Маркус сразу же приложил ладонь к ране, прикрыв глаза. Через несколько секунд вокруг руки образовался зеленый свет, от которой повеяло теплом. Через минуту кровь остановилась, затвердев. Неужели это и есть – магия?
— Десять золотых. — вновь открыл ставку старик. — Не больше.
— Пятнадцать. — поднял бледнокожий. — Руфус, отсчет.
— Пятнадцать золотых. Раз. — активизировалась стешняшка.
— Сестра, ты не учувствуешь? — обратился бледнокожий к девушке.
— Бездарность… — на что лишь ответила она, утомительно взглянув на Маркуса.
— Семнадцать золотых! Два! — прокричал главарь. — Три! Продано!
Сейчас очередь дойдет и до меня, подумал я. Но за это время я даже имени не вспомнил… Закончив с демонстрацией, Маркус покорно протянул кинжал бледнокожему обратно и тот, привстав, забрал его, вновь начав теребить в руках.
— Снежок, как звать тебя? — спросил бледнокожий.
— Не помню. — сухо ответил я, сделав небольшую паузу в попытке вспомнить. — Моя память затуманена ударами ваших подчиненных.
Старик злостно посмотрел на Руфуса, обратив внимание на мой синяк.

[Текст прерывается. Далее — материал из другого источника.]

/-- The chain at the head of FAB's transmit ring (R387): its header's own fields written by the device, and the bundle on its way. -/
def fabSendOne (s : State) : State × Bool :=
  let r := fabTx
  let h := r.headOf s % r.size s
  if r.free s = 0 then (s, false)
  else
    let (s, l) := readChain r true (r.free s) h s
    match l with
    | [] => (s, false)
    | (_, _, _, fl0) :: _ =>
      let last := (l.getLast?.map fun e => e.2.2.2).getD 0
      let (s, bytes) := l.foldl (fun (s, acc) (_, a, len, _) =>
        let (s, b) := rd r.who a len s
        (s, match acc, b with | some p, some q => some (p ++ q) | _, _ => none)) ((s, some []) : State × Option (List Byte))
      let b := bytes.getD []
      let c := (b.getD 0 0).toNat
      let ok := bytes.isSome && fl0 / 2 % 2 = 1 && last / 4 % 2 = 1 && 16 ≤ b.length && b.length ≤ 4096 && beVal (slice b 10 2) = b.length &&
        1 ≤ c / 8 % 8 && c / 8 % 8 ≤ 4 && kindOk (b.getD 8 0).toNat (c / 64) (c / 8 % 8)
      let fin := fun (err : Bool) (s : State) =>
        let ts := stamp16 s
        let s := l.foldl (fun s (i, _, _, fl) =>
          let s := if fl / 8 % 2 = 1 ∧ !err then wr' r.who (r.desc s i + 8) (leBytes 4 (ts / 16) ++ leBytes 1 (ts % 16)) s else s
          wr' r.who (r.desc s i + 14) (leBytes 2 ((fl &&& 0xFFFE) ||| (if err then 64 else 32))) s) s
        r.setHead (h + l.length) s
      let signed := if fl0 / 16 % 2 = 1 then signBundle s b else some b
      if !ok ∨ signed.isNone then (fin true s, true)
      else
        let b := signed.getD b
        let q := s.fab.msgSeq % 2 ^ 32
        let b := [BitVec.ofNat 8 (c - c / 4 % 2 * 4), 0] ++ slice b 2 3 ++ beBytes 3 ((nodeId s).getD 0) ++ slice b 8 4 ++ beBytes 4 q ++ b.drop 16
        let s := updFab s fun f => { f with msgSeq := f.msgSeq + 1 }
        let s := match c / 8 % 8 with
          | 1 => if nodeId s = some (beVal (slice b 2 3) % 2 ^ 18) then bundleBytes none none b s else unicast none false b s
          | 2 => leave 2 none false (tilePorts s none (beVal (slice b 22 2) % 2 ^ 11) (beVal (slice b 24 2) % 2 ^ 11)) b s
          | _ => fcFollow (floodIn none none b (Config.recRead (b.getD 8 0).toNat (b.drop 16)) s)
        ((fin false s).evt pgFAB 11, true)

/-- Every chain that the ring holds, at most one for each descriptor. -/
def fabSend : Nat → State → State
  | 0, s => s
  | n + 1, s => let (s, more) := fabSendOne s; if more then fabSend n s else s

/-- FAB_TXTAIL_WRITE (R387). -/
def fabTxTail (v : Word) (s : State) : State :=
  let s := s.setReg pgFAB 0x0F8 (v &&& 0xFFF)
  if effMode s pgFAB = 2 then fabSend 4096 s else s

/-! ### Records of sound and Cane replies -/

/-- The records that the sound block has to publish leave on the CUE lane (R269, R386). -/
def flushPub (s : State) : State :=
  let l := s.snd.pub
  let s := { s with snd := { s.snd with pub := [] } }
  if !fabOn s then s
  else l.foldl (fun s (beat, r) => sendFlood [0] (s.flag pgFAB F.FAB_CUECFG_SHARESCOPE) (if beat then 0x09 else 0x0A) r s) s

/-! ### Meanings -/

/-- BLOCK_END (R258 to R260). -/
def execBlockEnd (bus : Fin 4) (s : State) := act (fun s => flushPub (blockEnd bus s)) s
/-- BEAT_ISSUE (R265). -/
def execBeatIssue (s : State) := act (fun s => flushPub (beatIssue s)) s
/-- ROLE_ANNOUNCE (R352). -/
def execRoleAnnounce (role : Fin 3) (s : State) := act (roleAnnounce role) s
/-- ROLE_RECEIVE (R352): a ROLE bundle from a port, and the numbers its body spells. -/
def execRoleReceive (port : Fin 4) (b : List Byte) (rec' : List Nat) (s : State) := act (bundleIn (some port.val) none b rec') s
/-- ROLE_TIMEOUT (R352). -/
def execRoleTimeout (role : Fin 3) (s : State) := act (roleTimeout role) s
/-- LSR_REFRESH (R357): because a record changed, or after 1 s without change. -/
def execLsrRefresh (changed : Bool) (s : State) := act (lsrRefresh changed) s
/-- LSR_RECEIVE (R357). -/
def execLsrReceive (port : Fin 4) (b : List Byte) (rec' : List Nat) (s : State) := act (bundleIn (some port.val) none b rec') s
/-- LSR_EXPIRY (R357). -/
def execLsrExpiry (cluster : Bool) (key : BitVec 10) (s : State) := act (lsrExpiry cluster key.toNat) s
/-- DISCOVERY_CONVERGED (R353). -/
def execDiscoveryConverged (s : State) := act converged s
/-- CLUSTER_SEED (R355). -/
def execClusterSeed (s : State) := act clusterSeed s
/-- MEMBER_GRANT (R356). -/
def execMemberGrant (serial : Dword) (member : Byte) (s : State) := act (memberGrant serial.toNat member.toNat) s
/-- SUBSCRIBE_SEND (R371). -/
def execSubscribeSend (s : State) := act subscribeSend s
/-- SUBSCRIBE_RECEIVE (R371). -/
def execSubscribeReceive (port : Fin 4) (b : List Byte) (rec' : List Nat) (s : State) := act (bundleIn (some port.val) none b rec') s
/-- TILE_QUARTER_RECEIVE (R371). -/
def execTileQuarterReceive (port : Fin 4) (b : List Byte) (s : State) := act (bundleIn (some port.val) none b []) s
/-- GATEWAY_LOSS (R376). -/
def execGatewayLoss (s : State) := act gatewayLoss s
/-- PREPARE_RECEIVE (R379). -/
def execPrepareReceive (port : Fin 4) (b : List Byte) (s : State) := act (bundleIn (some port.val) none b []) s
/-- READY_RECEIVE (R381). -/
def execReadyReceive (port : Fin 4) (b : List Byte) (s : State) := act (bundleIn (some port.val) none b []) s
/-- READY_SEND (R381). -/
def execReadySend (s : State) := act readySend s
/-- FIRE_RECEIVE (R382). -/
def execFireReceive (port : Fin 4) (b : List Byte) (s : State) := act (bundleIn (some port.val) none b []) s
/-- ABORT_RECEIVE (R382). -/
def execAbortReceive (port : Fin 4) (b : List Byte) (s : State) := act (bundleIn (some port.val) none b []) s
/-- REPORT_SEND (R383). -/
def execReportSend (s : State) := act reportSend s
/-- REPORT_RECEIVE (R383). -/
def execReportReceive (port : Fin 4) (b : List Byte) (s : State) := act (bundleIn (some port.val) none b []) s
/-- REPORT_ROUTE_EXPIRY (R383). -/
def execReportRouteExpiry (s : State) := act reportExpiry s
/-- OVERRIDE_BUNDLE_RECEIVE (R385). -/
def execOverrideBundleReceive (port : Fin 4) (b : List Byte) (s : State) := act (bundleIn (some port.val) none b []) s
/-- FIRMWARE_BUNDLE_RECEIVE (R387). -/
def execFirmwareBundleReceive (port : Fin 4) (b : List Byte) (s : State) := act (bundleIn (some port.val) none b []) s

end Sys2Proof.Machine
end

Тот в ответ лишь опустил глаза.
— Магия? — решил продолжить бледнокожий.
— Не помню. — ответил я, сжимая кулаки.
— Утилизация. — резко сказала девушка, слегка отбросив с лица скуку. Оголив свой меч, она встала и приблизилась ко мне. — Не помнишь?
— Нет. — буркнул я, подняв голову. Таких красивых глаз я не видел никогда. Фиолетовый оттенок хищно смотрел на меня не скрывая наслаждения.
— Печально. — с нотками радости произнесла девица. Она технично замахнулась мечом: от нее исходила жажда.
Но я быстро среагировал и нырнул под удар и оттолкнул ее ногой. От такого старик округлил глаза, а бледнокожий напрягся. Руфус схватился за свой меч. Но девушка лишь больше загорелась, одарив улыбкой. И тут я заметил ее странный прикус, не как у людей: боковые зубы были длинные и острые.
— Руфус, меч. — задорно вскрикнула она. На что стешняшка быстро понял прихоть. Достал свой меч из ножен, кинув мне в ноги. — Надеюсь мы повеселимся. — добавила девица.
Посмотрев на меч, я лишь ухмыльнулся.